How about hooking up to your washing machine faucets? You can buy washing machine hose shaped like a "Y" that allows you to run the hot and cold together.

This is what I do... but I just buy the high quality brass 'Y' from the hardware store garden section. I then use tape on the thread. Make sure to use a high quality hose though, not a standard cheap garden hose, it will matter in the long-term (trust me). The cheap hoses will work short-term though.

I'm not home right now, but if you're interested, I can take a pic of my setup.

Basically, I run the hot and cold line to the outlet of the 'Y'. Then I run another hose to the tank (this hose can be a lower grade since you control the flow from the 'Y'. You can also add a second valve (I do this as well).

I have my 'Y' valves set to give me the perfect temperature. This will change though based on the temperature outside. Cold water is colder in the winter... It may also change if someone down the supply uses water (or your washing machine is on) and pulling pressure from one of the water lines (so be careful).

I basically bought 3 'Y' adapters. Two at the input to split off from the washing machine and one to bring the lines back together. Now that I have more tanks, I bought the one that splits four ways but I haven't installed it yet.

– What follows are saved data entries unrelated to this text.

/-- Plain window rows, part 9. -/
def plainRows9 : List RegRow := [
  ⟨.hbrWinStat, 0x20010, 0x20, 4096, 0, [(F.hbrWinStat_landed, .cnt), (F.hbrWinStat_granted, .ro), (F.hbrWinStat_grantPtr, .ro)]⟩,
  ⟨.ctxCfg, 0x40000, 0x80, 1024, 0, [(F.ctxCfg_state, .ro), (F.ctxCfg_openGo, .sc), (F.ctxCfg_closeGo, .sc), (F.ctxCfg_freeGo, .sc), (F.ctxCfg_evtEn, .rw), (F.ctxCfg_vector, .rw), (F.ctxCfg_tenant, .ro), (F.ctxCfg_bay, .rw)]⟩,
  ⟨.ctxFault, 0x40008, 0x80, 1024, 0, [(F.ctxFault_tag, .ro), (F.ctxFault_core, .ro), (F.ctxFault_class, .ro)]⟩,
  ⟨.ctxRef, 0x40010, 0x80, 1024, 0, [(F.ctxRef_host, .ro), (F.ctxRef_dev, .ro), (F.ctxRef_dec, .sc), (F.ctxRef_inc, .sc)]⟩,
  ⟨.ctxCookie, 0x40018, 0x80, 1024, 0, [(F.ctxCookie_cookie, .rw)]⟩,
  ⟨.ctxProg, 0x40020, 0x80, 1024, 0, [(F.ctxProg_base, .rw)]⟩,
  ⟨.ctxCq, 0x40028, 0x80, 1024, 0, [(F.ctxCq_enable, .rw), (F.ctxCq_sizeLog2, .rw), (F.ctxCq_base, .rw)]⟩,
  ⟨.ctxCqp, 0x40030, 0x80, 1024, 0, [(F.ctxCqp_producer, .rw), (F.ctxCqp_consumer, .rw)]⟩,
  ⟨.ctxSq, 0x40040, 0x80, 1024, 0, [(F.ctxSq_enable, .rw), (F.ctxSq_sizeLog2, .rw), (F.ctxSq_base, .rw)]⟩,
  ⟨.ctxSqp, 0x40048, 0x80, 1024, 0, [(F.ctxSqp_producer, .rw), (F.ctxSqp_consumer, .rw)]⟩,
  ⟨.ctxSq, 0x40050, 0x80, 1024, 1, [(F.ctxSq_enable.sh 16, .rw), (F.ctxSq_sizeLog2.sh 16, .rw), (F.ctxSq_base.sh 16, .rw)]⟩,
  ⟨.ctxSqp, 0x40058, 0x80, 1024, 1, [(F.ctxSqp_producer.sh 16, .rw), (F.ctxSqp_consumer.sh 16, .rw)]⟩]

/-- Plain window rows, part 10. -/
def plainRows10 : List RegRow := [
  ⟨.ctxSq, 0x40060, 0x80, 1024, 2, [(F.ctxSq_enable.sh 32, .rw), (F.ctxSq_sizeLog2.sh 32, .rw), (F.ctxSq_base.sh 32, .rw)]⟩,
  ⟨.ctxSqp, 0x40068, 0x80, 1024, 2, [(F.ctxSqp_producer.sh 32, .rw), (F.ctxSqp_consumer.sh 32, .rw)]⟩,
  ⟨.ctxSq, 0x40070, 0x80, 1024, 3, [(F.ctxSq_enable.sh 48, .rw), (F.ctxSq_sizeLog2.sh 48, .rw), (F.ctxSq_base.sh 48, .rw)]⟩,
  ⟨.ctxSqp, 0x40078, 0x80, 1024, 3, [(F.ctxSqp_producer.sh 48, .rw), (F.ctxSqp_consumer.sh 48, .rw)]⟩,
  ⟨.tenWord0, 0x60000, 0x20, 1024, 0, [(F.tenWord0_balance, .cnt), (F.tenWord0_burst, .rw)]⟩,
  ⟨.tenWord1, 0x60008, 0x20, 1024, 0, [(F.tenWord1_rate, .rw), (F.tenWord1_pfWeight, .rw), (F.tenWord1_holdMs, .rw), (F.tenWord1_enable, .rw)]⟩,
  ⟨.tenWord2, 0x60010, 0x20, 1024, 0, [(F.tenWord2_held, .cnt), (F.tenWord2_admitted, .cnt)]⟩,
  ⟨.tenWord3, 0x60018, 0x20, 1024, 0, [(F.tenWord3_charged, .cnt)]⟩,
  ⟨.ledWord0, 0x80000, 0x20, 8192, 0, [(F.ledWord0_ctxLen, .rw), (F.ledWord0_tenant, .rw), (F.ledWord0_context, .rw), (F.ledWord0_bay, .rw), (F.ledWord0_prio, .rw), (F.ledWord0_state, .ro)]⟩,
  ⟨.ledWord1, 0x80008, 0x20, 8192, 0, [(F.ledWord1_deadline, .rw)]⟩,
  ⟨.ledWord2, 0x80010, 0x20, 8192, 0, [(F.ledWord2_pages, .rw), (F.ledWord2_head, .rw)]⟩,
  ⟨.ledWord3, 0x80018, 0x20, 8192, 0, [(F.ledWord3_prefixHit, .rw), (F.ledWord3_generated, .rw), (F.ledWord3_queue, .rw)]⟩]

/-- Plain window rows, part 11. -/
def plainRows11 : List RegRow := [
  ⟨.dbgTraceCfg, 0xc0000, 0x8, 1, 0, [(F.dbgTraceCfg_enable, .rw), (F.dbgTraceCfg_sizeLog2, .rw), (F.dbgTraceCfg_base, .rw)]⟩,
  ⟨.dbgTracePtr, 0xc0008, 0x8, 1, 0, [(F.dbgTracePtr_write, .ro), (F.dbgTracePtr_read, .rw)]⟩,
  ⟨.dbgTraceStat, 0xc0010, 0x8, 1, 0, [(F.dbgTraceStat_written, .cnt), (F.dbgTraceStat_lost, .cnt)]⟩,
  ⟨.prtCtl, 0xc1000, 0x8, 1, 0, [(F.prtCtl_enable, .rw), (F.prtCtl_spareReplay, .rw), (F.prtCtl_seed, .rw)]⟩,
  ⟨.prtStat, 0xc1008, 0x8, 1, 0, [(F.prtStat_events, .cnt), (F.prtStat_heldNs, .cnt)]⟩,
  ⟨.prtTier, 0xc1100, 0x8, 16, 0, [(F.prtTier_delay, .rw), (F.prtTier_jit, .rw), (F.prtTier_duty, .rw)]⟩,
  ⟨.prtStrait, 0xc1200, 0x8, 48, 0, [(F.prtStrait_delay, .rw), (F.prtStrait_jit, .rw), (F.prtStrait_duty, .rw), (F.prtStrait_sched, .rw), (F.prtStrait_elastic, .rw)]⟩]

/-- Every register of the plain window. -/
def plainRows : List RegRow := plainRows1 ++ plainRows2 ++ plainRows3 ++ plainRows4 ++ plainRows5 ++ plainRows6 ++ plainRows7 ++ plainRows8 ++ plainRows9 ++ plainRows10 ++ plainRows11

/-- Shoal window rows, part 1. -/
def shoalRows1 : List RegRow := [
  ⟨.shlId, 0x0, 0x8, 1, 0, [(F.shlId_bay, .ro), (F.shlId_usable, .ro), (F.shlId_shoal, .ro)]⟩,
  ⟨.shlTileStat, 0x200, 0x8, 1, 0, [(F.shlTileStat_placed, .rw), (F.shlTileStat_rejected, .rw), (F.shlTileStat_last, .rw)]⟩,
  ⟨.shlGov, 0x210, 0x8, 1, 0, [(F.shlGov_heldNs, .cnt), (F.shlGov_turns, .cnt)]⟩,
  ⟨.shlMendStat, 0x220, 0x8, 1, 0, [(F.shlMendStat_sweepRepairs, .cnt), (F.shlMendStat_readRepairs, .cnt), (F.shlMendStat_repairFails, .cnt), (F.shlMendStat_lastPos, .ro), (F.shlMendStat_source, .ro), (F.shlMendStat_phase, .ro), (F.shlMendStat_svcFail, .w1c), (F.shlMendStat_dead, .ro), (F.shlMendStat_spent, .ro), (F.shlMendStat_exhausted, .w1c), (F.shlMendStat_active, .ro)]⟩,
  ⟨.shlMendCfg, 0x228, 0x8, 1, 0, [(F.shlMendCfg_restoreNs, .rw), (F.shlMendCfg_pilotUs, .rw), (F.shlMendCfg_serviceGo, .sc)]⟩,
  ⟨.shlMendRec, 0x230, 0x8, 1, 0, [(F.shlMendRec_step, .ro), (F.shlMendRec_class, .ro), (F.shlMendRec_tag, .ro)]⟩,
  ⟨.shlPhysLo, 0x238, 0x8, 1, 0, [(F.shlPhysLo_pos011, .ro)]⟩,
  ⟨.shlPhysHi, 0x240, 0x8, 1, 0, [(F.shlPhysHi_spare, .ro), (F.shlPhysHi_pos1215, .ro)]⟩,
  ⟨.shlPilotRst, 0x248, 0x8, 1, 0, [(F.shlPilotRst_rstDown, .w1c), (F.shlPilotRst_rstCount, .cnt)]⟩,
  ⟨.shlMsip, 0x250, 0x8, 1, 0, [(F.shlMsip_msip, .rw)]⟩,
  ⟨.shlNotice, 0x258, 0x8, 1, 0, [(F.shlNotice_valid, .ro), (F.shlNotice_pop, .sc), (F.shlNotice_ovf, .w1c), (F.shlNotice_kind, .ro), (F.shlNotice_core, .ro), (F.shlNotice_cove, .ro), (F.shlNotice_time, .ro)]⟩]

/-- Every register of the shoal window. -/
def shoalRows : List RegRow := shoalRows1

/-- Core window rows, part 1. -/
def coreRows1 : List RegRow := [
  ⟨.corId, 0x0, 0x8, 1, 0, [(F.corId_logical, .ro), (F.corId_shoal, .ro), (F.corId_pos, .ro), (F.corId_phys, .ro)]⟩,
  ⟨.corCtl, 0x8, 0x8, 1, 0, [(F.corCtl_entry, .rw), (F.corCtl_ctx, .rw), (F.corCtl_faulted, .ro), (F.corCtl_stopped, .ro), (F.corCtl_halt, .rw), (F.corCtl_start, .sc)]⟩,
  ⟨.corFault, 0x10, 0x8, 1, 0, [(F.corFault_tag, .ro), (F.corFault_wordOff, .ro), (F.corFault_unit, .ro), (F.corFault_ctx, .ro), (F.corFault_class, .ro)]⟩,
  ⟨.corCountNow, 0x18, 0x8, 1, 0, [(F.corCountNow_count, .cnt)]⟩,
  ⟨.corTagNow, 0x20, 0x8, 1, 0, [(F.corTagNow_tag, .ro)]⟩,
  ⟨.corArrStat, 0x80, 0x8, 1, 0, [(F.corArrStat_rowStalls, .cnt), (F.corArrStat_colStalls, .cnt), (F.corArrStat_intWrap, .w1c), (F.corArrStat_nanSeen, .w1c), (F.corArrStat_busy, .ro)]⟩,
  ⟨.corResidue, 0x88, 0x8, 1, 0, [(F.corResidue_retries, .cnt), (F.corResidue_lastCol, .ro), (F.corResidue_lastTag, .ro), (F.corResidue_declared, .ro)]⟩,
  ⟨.corArrTiles, 0x90, 0x8, 1, 0, [(F.corArrTiles_tiles, .cnt)]⟩,
  ⟨.corVecStat, 0xa0, 0x8, 1, 0, [(F.corVecStat_groups, .cnt), (F.corVecStat_intWrap, .w1c), (F.corVecStat_nanSeen, .w1c), (F.corVecStat_busy, .ro)]⟩,
  ⟨.corEstStat, 0xa8, 0x8, 1, 0, [(F.corEstStat_drains, .cnt), (F.corEstStat_waits, .cnt), (F.corEstStat_sat, .w1c), (F.corEstStat_nanSeen, .w1c), (F.corEstStat_set1Busy, .ro), (F.corEstStat_set0Busy, .ro), (F.corEstStat_busy, .ro)]⟩,
  ⟨.corEstSeed, 0xb0, 0x8, 1, 0, [(F.corEstSeed_seed, .rw)]⟩,
  ⟨.corStrandCaps, 0xb8, 0x8, 1, 0, [(F.corStrandCaps_opLat, .ro), (F.corStrandCaps_stgLat, .ro), (F.corStrandCaps_adecLat, .ro), (F.corStrandCaps_wdecLat, .ro), (F.corStrandCaps_adecIn, .ro), (F.corStrandCaps_wdecIn, .ro), (F.corStrandCaps_wdecFmt, .ro), (F.corStrandCaps_adecFmt, .ro)]⟩]

/-- Core window rows, part 2. -/
def coreRows2 : List RegRow := [
  ⟨.corStrandStat, 0xc0, 0x8, 1, 0, [(F.corStrandStat_protoCount, .cnt), (F.corStrandStat_lastExt, .ro), (F.corStrandStat_proto, .w1c)]⟩,
  ⟨.corStrandSel, 0xc8, 0x8, 1, 0, [(F.corStrandSel_word, .rw)]⟩,
  ⟨.corStrandData, 0xd0, 0x8, 1, 0, [(F.corStrandData_data, .rw)]⟩,
  ⟨.corDescSel, 0xd8, 0x8, 1, 0, [(F.corDescSel_entry, .rw)]⟩,
  ⟨.corDescLo, 0xe0, 0x8, 1, 0, [(F.corDescLo_data, .rw)]⟩,
  ⟨.corDescHi, 0xe8, 0x8, 1, 0, [(F.corDescHi_data, .rw)]⟩,
  ⟨.corDeadline, 0xf0, 0x8, 1, 0, [(F.corDeadline_deadline, .ro)]⟩,
  ⟨.corSclStat, 0xf8, 0x8, 1, 0, [(F.corSclStat_taken, .cnt), (F.corSclStat_fetch, .ro), (F.corSclStat_nanSeen, .w1c), (F.corSclStat_dlRun, .ro), (F.corSclStat_waiting, .ro)]⟩,
  ⟨.ldgLease, 0x100, 0x8, 8, 0, [(F.ldgLease_guest, .rw), (F.ldgLease_hold, .rw)]⟩,
  ⟨.ldgLeaseAct, 0x140, 0x8, 1, 0, [(F.ldgLeaseAct_set, .rw)]⟩,
  ⟨.ldgBreach, 0x148, 0x8, 1, 0, [(F.ldgBreach_lastHolder, .ro), (F.ldgBreach_lastClass, .ro), (F.ldgBreach_lastLedge, .ro), (F.ldgBreach_count, .cnt)]⟩,
  ⟨.ldgHazard, 0x150, 0x8, 1, 0, [(F.ldgHazard_lastAddr, .ro), (F.ldgHazard_count, .cnt)]⟩]

/-- Core window rows, part 3. -/
def coreRows3 : List RegRow := [
  ⟨.ldgEcc, 0x158, 0x8, 1, 0, [(F.ldgEcc_lastUe, .ro), (F.ldgEcc_lastAddr, .ro), (F.ldgEcc_ueCount, .cnt), (F.ldgEcc_ceCount, .cnt)]⟩,
  ⟨.ldgEngCmdLo, 0x160, 0x8, 1, 0, [(F.ldgEngCmdLo_word0, .rw)]⟩,
  ⟨.ldgEngCmdHi, 0x168, 0x8, 1, 0, [(F.ldgEngCmdHi_word1, .rw)]⟩,
  ⟨.ldgEngPush, 0x170, 0x8, 1, 0, [(F.ldgEngPush_push, .sc)]⟩,
  ⟨.ldgEngStat, 0x178, 0x8, 1, 0, [(F.ldgEngStat_doneCount, .cnt), (F.ldgEngStat_errOp, .ro), (F.ldgEngStat_timeout, .w1c), (F.ldgEngStat_err, .w1c), (F.ldgEngStat_winOpen, .ro), (F.ldgEngStat_busy, .ro)]⟩,
  ⟨.ldgEngLevel, 0x180, 0x8, 1, 0, [(F.ldgEngLevel_queueLevel, .ro)]⟩,
  ⟨.ldgSweep, 0x188, 0x8, 1, 0, [(F.ldgSweep_steals, .cnt), (F.ldgSweep_passes, .cnt), (F.ldgSweep_enable, .rw), (F.ldgSweep_interval, .rw)]⟩,
  ⟨.ldgWash, 0x190, 0x8, 1, 0, [(F.ldgWash_washCount, .cnt), (F.ldgWash_done, .w1c), (F.ldgWash_go, .sc)]⟩,
  ⟨.corPredEdge, 0x200, 0x30, 7, 0, [(F.corPredEdge_padFill, .rw), (F.corPredEdge_outEdge, .rw), (F.corPredEdge_redEdge, .rw)]⟩,
  ⟨.corPredRowlo, 0x208, 0x30, 7, 0, [(F.corPredRowlo_rowOff, .rw)]⟩,
  ⟨.corPredRowhi, 0x210, 0x30, 7, 0, [(F.corPredRowhi_rowOff, .rw)]⟩,
  ⟨.corPredCollo, 0x218, 0x30, 7, 0, [(F.corPredCollo_colOff, .rw)]⟩]

/-- Core window rows, part 4. -/
def coreRows4 : List RegRow := [
  ⟨.corPredColhi, 0x220, 0x30, 7, 0, [(F.corPredColhi_colOff, .rw)]⟩,
  ⟨.corTileCtl, 0x350, 0x8, 1, 0, [(F.corTileCtl_predPasses, .cnt), (F.corTileCtl_strict, .rw)]⟩,
  ⟨.corSlip, 0x360, 0x8, 1, 0, [(F.corSlip_maxSlip, .ro), (F.corSlip_lastSlip, .ro), (F.corSlip_lastSlack, .ro), (F.corSlip_lastFrame, .ro)]⟩,
  ⟨.corSlipSum, 0x368, 0x8, 1, 0, [(F.corSlipSum_slipNs, .cnt), (F.corSlipSum_govHeld, .cnt)]⟩,
  ⟨.corRouteSel, 0x370, 0x8, 1, 0, [(F.corRouteSel_entry, .rw)]⟩,
  ⟨.corRouteLo, 0x378, 0x8, 1, 0, [(F.corRouteLo_stream, .rw), (F.corRouteLo_epoch, .rw), (F.corRouteLo_plain, .rw), (F.corRouteLo_port, .rw), (F.corRouteLo_target, .rw), (F.corRouteLo_elastic, .rw), (F.corRouteLo_kind, .rw)]⟩,
  ⟨.corRouteHi, 0x380, 0x8, 1, 0, [(F.corRouteHi_dest, .rw)]⟩,
  ⟨.corPlanSel, 0x388, 0x8, 1, 0, [(F.corPlanSel_index, .rw)]⟩,
  ⟨.corPlanData, 0x390, 0x8, 1, 0, [(F.corPlanData_run, .rw)]⟩,
  ⟨.corShadow, 0x3a0, 0x8, 1, 0, [(F.corShadow_deltas, .cnt), (F.corShadow_folded, .ro)]⟩,
  ⟨.corMendEntry, 0x3a8, 0x8, 1, 0, [(F.corMendEntry_valid, .rw), (F.corMendEntry_entry, .rw)]⟩,
  ⟨.coveCfg, 0x400, 0x20, 32, 0, [(F.coveCfg_enable, .rwl), (F.coveCfg_lock, .rwl), (F.coveCfg_noteEn, .rwl), (F.coveCfg_shadow, .rwl), (F.coveCfg_retain, .rwl), (F.coveCfg_check, .rwl), (F.coveCfg_owner, .rwl), (F.coveCfg_autoRel, .rwl), (F.coveCfg_slots, .rwl), (F.coveCfg_size, .rwl), (F.coveCfg_base, .rwl)]⟩]
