-- ==== Sys2Proof/Machine/Reads.lean ====
section
/-! DEFINITION. The reads and writes a unit makes for an operation: tag checks, claims and posts, poison and stalls, and what happens
to the operation when a check does not pass (R79 to R83, R101, R207, R218, Table 2-5). -/

namespace Sys2Proof.Machine

/-- The port an operation reads the basin through (Table 2-3). DESIGN CHOICE, log entry 132: DLOAD reads through the vector port. -/
def opReads (op : QOp) : Port :=
  match op with
  | .pass _ => .weight
  | .drain _ => .estRead
  | .param _ => .estRead
  | .tstore _ => .dmaRead
  | .send _ => .dmaRead
  | .eng _ => .sclRead
  | _ => .vecRead

/-- What an operation's reads are: chunks, or the two words of an ENG command (R185). -/
def opReader (op : QOp) : Reader := match op with
  | .eng _ => .word
  | _ => readerOf (opReads op)

/-- The number under which an operation of a word waits at its tag stage: unit 9 in its low four bits (R207, R439), above them what
tells the operations of one word apart. -/
def waitUnit (op : QOp) : Nat :=
  9 + 16 * (match op with
    | .vec _ _ => 0 | .pass _ => 1 | .drain _ => 2 | .param _ => 3 | .vload _ => 4 | .tload _ => 5 | .dload _ => 6
    | .vstore _ => 7 | .tstore _ => 8 | .send _ => 9 | .eng _ => 10)

/-- An operation waits at its tag stage for a slot (R207). -/
def CoreState.waitSlot (c : CoreState) (w : WordCtx) (op : QOp) (x : Cove × Nat) : CoreState :=
  (c.unwait (waitUnit op) w).wait ⟨waitUnit op, w, slotAddr x, (c.tag x.1 x.2).shown⟩

/-- A cycle in which a drain waits on a residual read counts (R445). -/
def CoreState.residualWait (c : CoreState) (op : QOp) : CoreState :=
  match op with
  | .drain _ => c.once 5 (fun c => c.bump F.corEstStat_waits)
  | _ => c

/-- The operation has issued its first access and cannot go on (R218, R446): it waits, or is abandoned in a core whose operations
end. -/
def CoreState.hold (c : CoreState) (u : UnitQ) (w : WordCtx) (op : QOp) (on : Option (Cove × Nat)) : CoreState :=
  match on with
  | none => ((c.start u w op).residualWait op).unwait (waitUnit op) w
  | some x => if c.ending then c.abandon u w op else ((c.start u w op).residualWait op).waitSlot w op x

/-- An operation meets poison (R55, Table 2-5): it ends, and its word faults with POISON_READ. -/
def CoreState.readPoison (c : CoreState) (now unit a : Nat) (u : UnitQ) (w : WordCtx) (op : QOp) : CoreState :=
  (c.abandon u w op).faultWord now clsPoison unit w (some a)

/-- The frame of an operation that reads before it does anything else: what its reads hold, end or let through. -/
def State.readingOp (s : State) (p unit : Nat) (w : WordCtx) (op : QOp) (chunks : List Nat) (run : State → List Nat → State) : State :=
  match s.portRead p (opReads op) w.expect chunks (opReader op) with
  | (.held on, s1) => s1.modCore p (fun c => c.hold (unitOf op) w op on)
  | (.poison a, s1) => s1.modCore p (fun c => c.readPoison s.now unit a (unitOf op) w op)
  | (.done marked, s1) => run (s1.modCore p (fun c => c.unwait (waitUnit op) w)) marked

/-! ## Writes (R79, R81, R101) -/

/-- The producer an operation is (Table 16-5). -/
def opProducer (w : WordCtx) (op : QOp) : Producer :=
  let kind := match op with
    | .drain _ => 1
    | .vstore _ => 2
    | .tload _ => 3
    | .eng _ => 4
    | .send _ => 5
    | _ => 0
  ⟨kind, w.tag.toNat % 4096, w.count⟩

/-- The port an operation writes the basin through (Table 2-3). -/
def opPort (op : QOp) : Port :=
  match op with
  | .drain _ => .estWrite
  | .tload _ => .dmaWrite
  | _ => .vecWrite

/-- Whether each of a producer's pieces is its last write to a slot it touches: no later piece goes there (R81). -/
def CoreState.lastWrites (c : CoreState) (bad : List Nat) (l : List Piece) : List WritePart :=
  match l with
  | [] => []
  | x :: rest =>
    let more := (c.slotsOf [x.addr]).any (fun y => rest.any (fun z => y.1.has z.addr && y.1.slotOf z.addr == y.2))
    ⟨x, decide (chunkOf x.addr ∈ bad), !more⟩ :: c.lastWrites bad rest

/-- The writer an operation is: a DMA posts only when all its requests have completed (R301). -/
def CoreState.opWriter (c : CoreState) (geo : Nat × Nat) (w : WordCtx) (op : QOp) : Writer where
  port := opPort op
  pr := opProducer w op
  count := some w.count
  named := (c.namedSlots geo w op).map (fun y => (y.1.n, y.2))
  stamp := w.stamp

/-- The accesses an operation writes its pieces with. -/
def CoreState.opAccesses (c : CoreState) (op : QOp) (bad : List Nat) (l : List Piece) : List (List WritePart) :=
  let port := opPort op
  cutWrites (portWidth port) [] ((c.lastWrites bad l).map (fun x => { x with last := x.last && port != .dmaWrite }))

/-- The slots of a list that still wait for the operation's post: all but those FLOOD with its stamp under its claim, and
those of an accumulate window, where writes neither claim nor post (R86). -/
def CoreState.unposted (c : CoreState) (pr : Producer) (st : BitVec 16) (l : List (Nat × Nat)) : List (Nat × Nat) :=
  l.filter (fun y =>
    let t := c.tag (c.cove y.1) y.2
    !(t.state == 2 && t.stamp == st && t.claimant == some pr) && !c.windowSlot (c.cove y.1, y.2))

/-- Run the writes of the executing operation number `n`: it waits, is abandoned (R218), faults in a window (R101), or has
made them all. -/
def State.runExec (s : State) (p core n : Nat) : State :=
  match (s.core p).exec[n]? with
  | none => s
  | some x =>
    if x.pend.isEmpty then s
    else
      let k := (s.core p).opWriter s.geo x.w x.op
      match s.portWrites p core k ((s.core p).opAccesses x.op x.bad x.pend) with
      | (.window a, _, s1) => s1.modCore p (fun c =>
          ({ c with exec := c.exec.eraseIdx n } : CoreState).faultWord s.now clsBounds 9 x.w (some a))
      | (.held on, left, s1) => s1.modCore p (fun c =>
          let pend := left.flatten.map (fun y => y.piece)
          let c1 : CoreState := { c with exec := c.exec.set n { x with pend, posts := c.unposted k.pr x.w.stamp x.posts } }
          match on with
          | some y => if c.ending then { c with exec := c.exec.eraseIdx n } else c1.waitSlot x.w x.op y
          | none => c1.unwait (waitUnit x.op) x.w)
      | (.done, _, s1) => s1.modCore p (fun c =>
          { (c.unwait (waitUnit x.op) x.w) with exec := c.exec.set n { x with pend := [], posts := c.unposted k.pr x.w.stamp x.posts } })

/-- An operation begins with the writes it has to make and the slots it names, and makes them as far as they pass. -/
def State.beginWrites (s : State) (p core : Nat) (w : WordCtx) (op : QOp) (l : List Piece) : State :=
  let c := (s.core p).dequeue (unitOf op) w op
  let posts := (c.namedSlots s.geo w op).map (fun y => (y.1.n, y.2))
  (s.setCore p { c with exec := c.exec ++ [⟨w, op, l, [], posts⟩] }).runExec p core c.exec.length

end Sys2Proof.Machine
end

Jsut remember, if the hose is going to be under constant pressure, to use 1) the industrial heavy duty hoses or 2) use the washing machine hoses --- both very expensive but worth the peace of mind.

I use the washing machine hoses b/c they come in shorter lengths. I would also make sure to run a lot of hot water through the industrial hoses before use to make sure there are no harmful chemicals. Another benefit of the washing machine hoses is that they're made to handle hot water while general garden hoses are not.

Or you can plumb it and tap directly into the copper pipes (I almost did this but decided against it). Or you can 'Y' it and send it to PVC (I almost did this too) but the hose option was more flexible (literally and figuratively).